- _WORK TASK_:
Print nothing but the lines below starting at the line that holds "(raiseCond k sc det s).left" and ending at the line that holds "(raiseCond k sc det s).snoop", including both, each exactly as written.

- _GIVEN ENTRIES_:
══════════
-- ==== Sys2Proof/Laws/Faults.lean ====
section
/-! SUPPORT. The fault unit: occurrences, raises and clears touch the fault unit only, and keep its laws. -/

namespace Sys2Proof.Laws

open Sys2Proof.Machine Sys2Proof.Safety

/-! ## Frames -/

/-- It touches the fault unit only. -/
@[simp] theorem setFaultRec_frame (k : FaultKind) (sc : Scope) (r : FaultRec) (s : State) :
    (setFaultRec k sc r s).left = s.left ∧ (setFaultRec k sc r s).right = s.right ∧
    (setFaultRec k sc r s).time = s.time ∧ (setFaultRec k sc r s).phase = s.phase ∧
    (setFaultRec k sc r s).inReset = s.inReset ∧ (setFaultRec k sc r s).anchor = s.anchor ∧
    (setFaultRec k sc r s).lamp = s.lamp ∧ (setFaultRec k sc r s).cab = s.cab ∧
    (setFaultRec k sc r s).backlight = s.backlight ∧ (setFaultRec k sc r s).link = s.link ∧
    (setFaultRec k sc r s).inj = s.inj ∧ (setFaultRec k sc r s).path = s.path ∧
    (setFaultRec k sc r s).snoop = s.snoop ∧ (setFaultRec k sc r s).down = s.down ∧
    (setFaultRec k sc r s).up = s.up ∧ (setFaultRec k sc r s).choice = s.choice ∧
    (setFaultRec k sc r s).pending = s.pending := by
  simp [setFaultRec]

@[simp] theorem side_setFaultRec (k : FaultKind) (sc : Scope) (r : FaultRec) (s : State) (e : SideId) :
    (setFaultRec k sc r s).side e = s.side e := by
  cases e <;> simp [State.side]

/-- It touches the fault unit only. -/
@[simp] theorem pushReport_frame (r : Report) (s : State) :
    (pushReport r s).left = s.left ∧ (pushReport r s).right = s.right ∧ (pushReport r s).time = s.time ∧
    (pushReport r s).phase = s.phase ∧ (pushReport r s).inReset = s.inReset ∧ (pushReport r s).anchor = s.anchor ∧
    (pushReport r s).lamp = s.lamp ∧ (pushReport r s).cab = s.cab ∧ (pushReport r s).backlight = s.backlight ∧
    (pushReport r s).link = s.link ∧ (pushReport r s).inj = s.inj ∧ (pushReport r s).path = s.path ∧
    (pushReport r s).snoop = s.snoop ∧ (pushReport r s).down = s.down ∧ (pushReport r s).up = s.up ∧
    (pushReport r s).choice = s.choice ∧ (pushReport r s).pending = s.pending := by
  unfold pushReport
  split <;> simp

@[simp] theorem side_pushReport (r : Report) (s : State) (e : SideId) :
    (pushReport r s).side e = s.side e := by
  cases e <;> simp [State.side]

/-- It touches the record of FAULT_N only. -/
@[simp] theorem followPin_frame (pre s : State) :
    (followPin pre s).left = s.left ∧ (followPin pre s).right = s.right ∧ (followPin pre s).time = s.time ∧
    (followPin pre s).phase = s.phase ∧ (followPin pre s).inReset = s.inReset ∧
    (followPin pre s).anchor = s.anchor ∧ (followPin pre s).lamp = s.lamp ∧ (followPin pre s).cab = s.cab ∧
    (followPin pre s).backlight = s.backlight ∧ (followPin pre s).link = s.link ∧ (followPin pre s).inj = s.inj ∧
    (followPin pre s).path = s.path ∧ (followPin pre s).snoop = s.snoop ∧ (followPin pre s).down = s.down ∧
    (followPin pre s).up = s.up ∧ (followPin pre s).choice = s.choice ∧ (followPin pre s).pending = s.pending ∧
    (followPin pre s).faults.table = s.faults.table ∧ (followPin pre s).faults.queue = s.faults.queue ∧
    (followPin pre s).faults.lost = s.faults.lost := by
  unfold followPin
  split <;> simp

@[simp] theorem side_followPin (pre s : State) (e : SideId) : (followPin pre s).side e = s.side e := by
  cases e <;> simp [State.side]

/-- It touches the fault unit only. -/
@[simp] theorem raiseCond_frame (k : FaultKind) (sc : Scope) (det : BitVec 32) (s : State) :
    (raiseCond k sc det s).left = s.left ∧ (raiseCond k sc det s).right = s.right ∧
    (raiseCond k sc det s).time = s.time ∧ (raiseCond k sc det s).phase = s.phase ∧
    (raiseCond k sc det s).inReset = s.inReset ∧ (raiseCond k sc det s).anchor = s.anchor ∧
    (raiseCond k sc det s).lamp = s.lamp ∧ (raiseCond k sc det s).cab = s.cab ∧
    (raiseCond k sc det s).backlight = s.backlight ∧ (raiseCond k sc det s).link = s.link ∧
    (raiseCond k sc det s).inj = s.inj ∧ (raiseCond k sc det s).path = s.path ∧
    (raiseCond k sc det s).snoop = s.snoop ∧ (raiseCond k sc det s).down = s.down ∧
    (raiseCond k sc det s).up = s.up ∧ (raiseCond k sc det s).choice = s.choice ∧
    (raiseCond k sc det s).pending = s.pending := by
  unfold raiseCond
  split <;> simp

@[simp] theorem side_raiseCond (k : FaultKind) (sc : Scope) (det : BitVec 32) (s : State) (e : SideId) :
    (raiseCond k sc det s).side e = s.side e := by
  cases e <;> simp [State.side]

/-- It touches the fault unit only. -/
@[simp] theorem clearCond_frame (k : FaultKind) (sc : Scope) (s : State) :
    (clearCond k sc s).left = s.left ∧ (clearCond k sc s).right = s.right ∧ (clearCond k sc s).time = s.time ∧
    (clearCond k sc s).phase = s.phase ∧ (clearCond k sc s).inReset = s.inReset ∧
    (clearCond k sc s).anchor = s.anchor ∧ (clearCond k sc s).lamp = s.lamp ∧ (clearCond k sc s).cab = s.cab ∧
    (clearCond k sc s).backlight = s.backlight ∧ (clearCond k sc s).link = s.link ∧ (clearCond k sc s).inj = s.inj ∧
    (clearCond k sc s).path = s.path ∧ (clearCond k sc s).snoop = s.snoop ∧ (clearCond k sc s).down = s.down ∧
    (clearCond k sc s).up = s.up ∧ (clearCond k sc s).choice = s.choice ∧ (clearCond k sc s).pending = s.pending := by
  unfold clearCond
  split <;> simp

@[simp] theorem side_clearCond (k : FaultKind) (sc : Scope) (s : State) (e : SideId) :
    (clearCond k sc s).side e = s.side e := by
  cases e <;> simp [State.side]

/-- It touches the fault unit only. -/
@[simp] theorem raiseEvent_frame (k : FaultKind) (sc : Scope) (det : BitVec 32) (s : State) :
    (raiseEvent k sc det s).left = s.left ∧ (raiseEvent k sc det s).right = s.right ∧
    (raiseEvent k sc det s).time = s.time ∧ (raiseEvent k sc det s).phase = s.phase ∧
    (raiseEvent k sc det s).inReset = s.inReset ∧ (raiseEvent k sc det s).anchor = s.anchor ∧
    (raiseEvent k sc det s).lamp = s.lamp ∧ (raiseEvent k sc det s).cab = s.cab ∧
    (raiseEvent k sc det s).backlight = s.backlight ∧ (raiseEvent k sc det s).link = s.link ∧
    (raiseEvent k sc det s).inj = s.inj ∧ (raiseEvent k sc det s).path = s.path ∧
    (raiseEvent k sc det s).snoop = s.snoop ∧ (raiseEvent k sc det s).down = s.down ∧
    (raiseEvent k sc det s).up = s.up ∧ (raiseEvent k sc det s).choice = s.choice ∧
    (raiseEvent k sc det s).pending = s.pending := by
  unfold raiseEvent
  split <;> simp

@[simp] theorem side_raiseEvent (k : FaultKind) (sc : Scope) (det : BitVec 32) (s : State) (e : SideId) :
    (raiseEvent k sc det s).side e = s.side e := by
  cases e <;> simp [State.side]

/-! ## The rank order (R158) -/

theorem above_iff (a b : Report) :
    a.above b = true ↔ b.level < a.level ∨ a.level = b.level ∧ a.kind.code < b.kind.code := by
  simp [Report.above]

theorem above_trans {a b c : Report} (h1 : a.above b = true) (h2 : b.above c = true) : a.above c = true := by
  rw [above_iff] at *
  omega

@[simp] theorem length_rankInsert (r : Report) (q : List Report) : (rankInsert r q).length = q.length + 1 := by
  induction q with
  | nil => rfl
  | cons x rest ih => unfold rankInsert; split <;> simp [ih]

theorem mem_rankInsert {r x : Report} {q : List Report} : x ∈ rankInsert r q ↔ x = r ∨ x ∈ q := by
  induction q with
  | nil => simp [rankInsert]
  | cons y rest ih =>
    unfold rankInsert
    split
    · simp
    · simp only [List.mem_cons, ih]; tauto

theorem ranked_cons (r : Report) (q : List Report) :
    ranked (r :: q) = true ↔ (∀ x ∈ q, x.above r = false) ∧ ranked q = true := by
  simp [ranked]

/-- A report that takes its place keeps the rank order. -/
theorem ranked_rankInsert (r : Report) {q : List Report} (h : ranked q = true) : ranked (rankInsert r q) = true := by
  induction q with
  | nil => rfl
  | cons x rest ih =>
    rw [ranked_cons] at h
    unfold rankInsert
    split
    · rename_i hx
      refine (ranked_cons _ _).2 ⟨?_, (ranked_cons _ _).2 h⟩
      intro y hy
      have hlt := (above_iff _ _).1 hx
      rcases List.mem_cons.1 hy with rfl | hy
      · rw [Bool.eq_false_iff, Ne, above_iff]; omega
      · have hyx := h.1 y hy
        rw [Bool.eq_false_iff] at hyx ⊢
        exact fun hyr => hyx (above_trans hyr hx)
    · rename_i hx
      refine (ranked_cons _ _).2 ⟨?_, ih h.2⟩
      intro y hy
      rcases mem_rankInsert.1 hy with rfl | hy
      · simpa using hx
      · exact h.1 y hy

theorem ranked_take {q : List Report} (n : Nat) (h : ranked q = true) : ranked (q.take n) = true := by
  induction q generalizing n with
  | nil => simp [ranked]
  | cons x rest ih =>
    cases n with
    | zero => rfl
    | succ n =>
      rw [ranked_cons] at h
      rw [List.take_succ_cons, ranked_cons]
      exact ⟨fun y hy => h.1 y (List.mem_of_mem_take hy), ih n h.2⟩

theorem ranked_tail {r : Report} {q : List Report} (h : ranked (r :: q) = true) : ranked q = true :=
  ((ranked_cons r q).1 h).2

theorem queueLaws_iff (f : FaultUnit) : queueLaws f = true ↔ f.queue.length ≤ 16 ∧ ranked f.queue = true := by
  unfold queueLaws
  rw [Bool.and_eq_true, decide_eq_true_iff]

/-- A report that enters keeps the queue's laws (R158, R159). -/
theorem queueLaws_pushReport (r : Report) {s : State} (h : queueLaws s.faults = true) :
    queueLaws (pushReport r s).faults = true := by
  rw [queueLaws_iff] at h ⊢
  unfold pushReport
  split
  · rename_i hl
    simp only [Config.maxReports] at hl
    exact ⟨by simp; omega, ranked_rankInsert r h.2⟩
  · exact ⟨by simp [Config.maxReports], ranked_take _ (ranked_rankInsert r h.2)⟩

@[simp] theorem setFaultRec_queue (k : FaultKind) (sc : Scope) (r : FaultRec) (s : State) :
    (setFaultRec k sc r s).faults.queue = s.faults.queue := rfl

@[simp] theorem setFaultRec_lost (k : FaultKind) (sc : Scope) (r : FaultRec) (s : State) :
    (setFaultRec k sc r s).faults.lost = s.faults.lost := rfl

theorem queueLaws_setFaultRec (k : FaultKind) (sc : Scope) (r : FaultRec) {s : State}
    (h : queueLaws s.faults = true) : queueLaws (setFaultRec k sc r s).faults = true := h

theorem queueLaws_followPin (pre : State) {s : State} (h : queueLaws s.faults = true) :
    queueLaws (followPin pre s).faults = true := by
  unfold followPin
  split <;> exact h

theorem queueLaws_raiseEvent (k : FaultKind) (sc : Scope) (det : BitVec 32) {s : State}
    (h : queueLaws s.faults = true) : queueLaws (raiseEvent k sc det s).faults = true := by
  unfold raiseEvent
  split
  · exact h
  · exact queueLaws_pushReport _ h

theorem queueLaws_raiseCond (k : FaultKind) (sc : Scope) (det : BitVec 32) {s : State}
    (h : queueLaws s.faults = true) : queueLaws (raiseCond k sc det s).faults = true := by
  unfold raiseCond
  split
  · exact h
  · exact queueLaws_followPin _ (queueLaws_pushReport _ h)

theorem queueLaws_clearCond (k : FaultKind) (sc : Scope) {s : State}
    (h : queueLaws s.faults = true) : queueLaws (clearCond k sc s).faults = true := by
  unfold clearCond
  split
  · exact queueLaws_followPin _ (queueLaws_pushReport _ h)
  · exact h

/-! ## The fault table (R153) -/

theorem recIndex_lt (k : FaultKind) (sc : Scope) : recIndex k sc < 40 := by
  cases k <;> cases sc <;> decide

theorem recordOk_empty : recordOk FaultRec.empty = true := by decide

/-- An occurrence keeps a record's law. -/
theorem recordOk_occur {r : FaultRec} (now : Time) (h : recordOk r = true) : recordOk (r.occur now) = true := by
  unfold recordOk FaultRec.occur satAdd Config.max16 at *
  by_cases hc : r.count = 0
  · simp [hc]
  · simp [hc] at h ⊢
    have := Nat.pos_of_ne_zero hc
    simp_all

theorem recordOk_flag {r : FaultRec} (b : Bool) (h : recordOk r = true) : recordOk { r with flag := b } = true := h

theorem tableLaws_iff (f : FaultUnit) : tableLaws f = true ↔ f.table.list.all recordOk = true ∧ f.lost ≤ 65535 := by
  unfold tableLaws
  rw [Bool.and_eq_true, decide_eq_true_iff]

theorem recordOk_faultRec {s : State} (k : FaultKind) (sc : Scope) (h : tableLaws s.faults = true) :
    recordOk (s.faultRec k sc) = true :=
  get_all recordOk _ _ _ ((tableLaws_iff _).1 h).1 recordOk_empty

theorem tableLaws_setFaultRec (k : FaultKind) (sc : Scope) {r : FaultRec} {s : State} (h : tableLaws s.faults = true)
    (hr : recordOk r = true) : tableLaws (setFaultRec k sc r s).faults = true := by
  rw [tableLaws_iff] at h ⊢
  exact ⟨set_all recordOk _ _ _ h.1 hr, h.2⟩

theorem tableLaws_pushReport (r : Report) {s : State} (h : tableLaws s.faults = true) :
    tableLaws (pushReport r s).faults = true := by
  rw [tableLaws_iff] at h ⊢
  unfold pushReport
  split
  · exact h
  · exact ⟨h.1, Nat.min_le_left _ _⟩

theorem tableLaws_followPin (pre : State) {s : State} (h : tableLaws s.faults = true) :
    tableLaws (followPin pre s).faults = true := by
  unfold followPin
  split <;> exact h

theorem tableLaws_raiseEvent (k : FaultKind) (sc : Scope) (det : BitVec 32) {s : State}
    (h : tableLaws s.faults = true) : tableLaws (raiseEvent k sc det s).faults = true := by
  have hr := recordOk_occur s.time (recordOk_faultRec k sc h)
  unfold raiseEvent
  split
  · exact tableLaws_setFaultRec k sc h hr
  · exact tableLaws_pushReport _ (tableLaws_setFaultRec k sc h (recordOk_flag true hr))

theorem tableLaws_raiseCond (k : FaultKind) (sc : Scope) (det : BitVec 32) {s : State}
    (h : tableLaws s.faults = true) : tableLaws (raiseCond k sc det s).faults = true := by
  have hr := recordOk_occur s.time (recordOk_faultRec k sc h)
  unfold raiseCond
  split
  · exact h
  · exact tableLaws_followPin _ (tableLaws_pushReport _ (tableLaws_setFaultRec k sc h (recordOk_flag true hr)))

theorem tableLaws_clearCond (k : FaultKind) (sc : Scope) {s : State}
    (h : tableLaws s.faults = true) : tableLaws (clearCond k sc s).faults = true := by
  unfold clearCond
  split
  · exact tableLaws_followPin _ (tableLaws_pushReport _ (tableLaws_setFaultRec k sc h (recordOk_flag false (recordOk_faultRec k sc h))))
  · exact h

/-! ## What a record holds afterwards -/

/-- The record that was set. -/
@[simp] theorem faultRec_setFaultRec (k : FaultKind) (sc : Scope) (r : FaultRec) (s : State) :
    (setFaultRec k sc r s).faultRec k sc = r := by
  simp [State.faultRec, setFaultRec, recIndex_lt]

@[simp] theorem faultRec_pushReport (r : Report) (k : FaultKind) (sc : Scope) (s : State) :
    (pushReport r s).faultRec k sc = s.faultRec k sc := by
  unfold pushReport
  split <;> rfl

@[simp] theorem faultRec_followPin (pre : State) (k : FaultKind) (sc : Scope) (s : State) :
    (followPin pre s).faultRec k sc = s.faultRec k sc := by
  simp [State.faultRec]

@[simp] theorem isActive_followPin (pre : State) (k : FaultKind) (sc : Scope) (s : State) :
    isActive k sc (followPin pre s) = isActive k sc s := by
  simp [isActive]

/-- An event occurrence is counted and its latch is set (R153, R155). -/
theorem faultRec_raiseEvent (k : FaultKind) (sc : Scope) (det : BitVec 32) (s : State) :
    (raiseEvent k sc det s).faultRec k sc = { (s.faultRec k sc).occur s.time with flag := true } := by
  unfold raiseEvent
  split
  · rename_i h
    simp [FaultRec.occur, h]
  · simp

/-- A raised condition is active (R154). -/
@[simp] theorem isActive_raiseCond (k : FaultKind) (sc : Scope) (det : BitVec 32) (s : State) :
    isActive k sc (raiseCond k sc det s) = true := by
  unfold raiseCond
  split
  · assumption
  · simp [isActive]

/-- A cleared condition is not active (R154). -/
@[simp] theorem isActive_clearCond (k : FaultKind) (sc : Scope) (s : State) :
    isActive k sc (clearCond k sc s) = false := by
  unfold clearCond
  split
  · simp [isActive]
  · simp_all

end Sys2Proof.Laws
end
══════════
- _EXERCISE RESULT_:
    (raiseCond k sc det s).left = s.left ∧ (raiseCond k sc det s).right = s.right ∧
    (raiseCond k sc det s).time = s.time ∧ (raiseCond k sc det s).phase = s.phase ∧
    (raiseCond k sc det s).inReset = s.inReset ∧ (raiseCond k sc det s).anchor = s.anchor ∧
    (raiseCond k sc det s).lamp = s.lamp ∧ (raiseCond k sc det s).cab = s.cab ∧
    (raiseCond k sc det s).backlight = s.backlight ∧ (raiseCond k sc det s).link = s.link ∧
    (raiseCond k sc det s).inj = s.inj ∧ (raiseCond k sc det s).path = s.path ∧
    (raiseCond k sc det s).snoop = s.snoop ∧ (raiseCond k sc det s).down = s.down ∧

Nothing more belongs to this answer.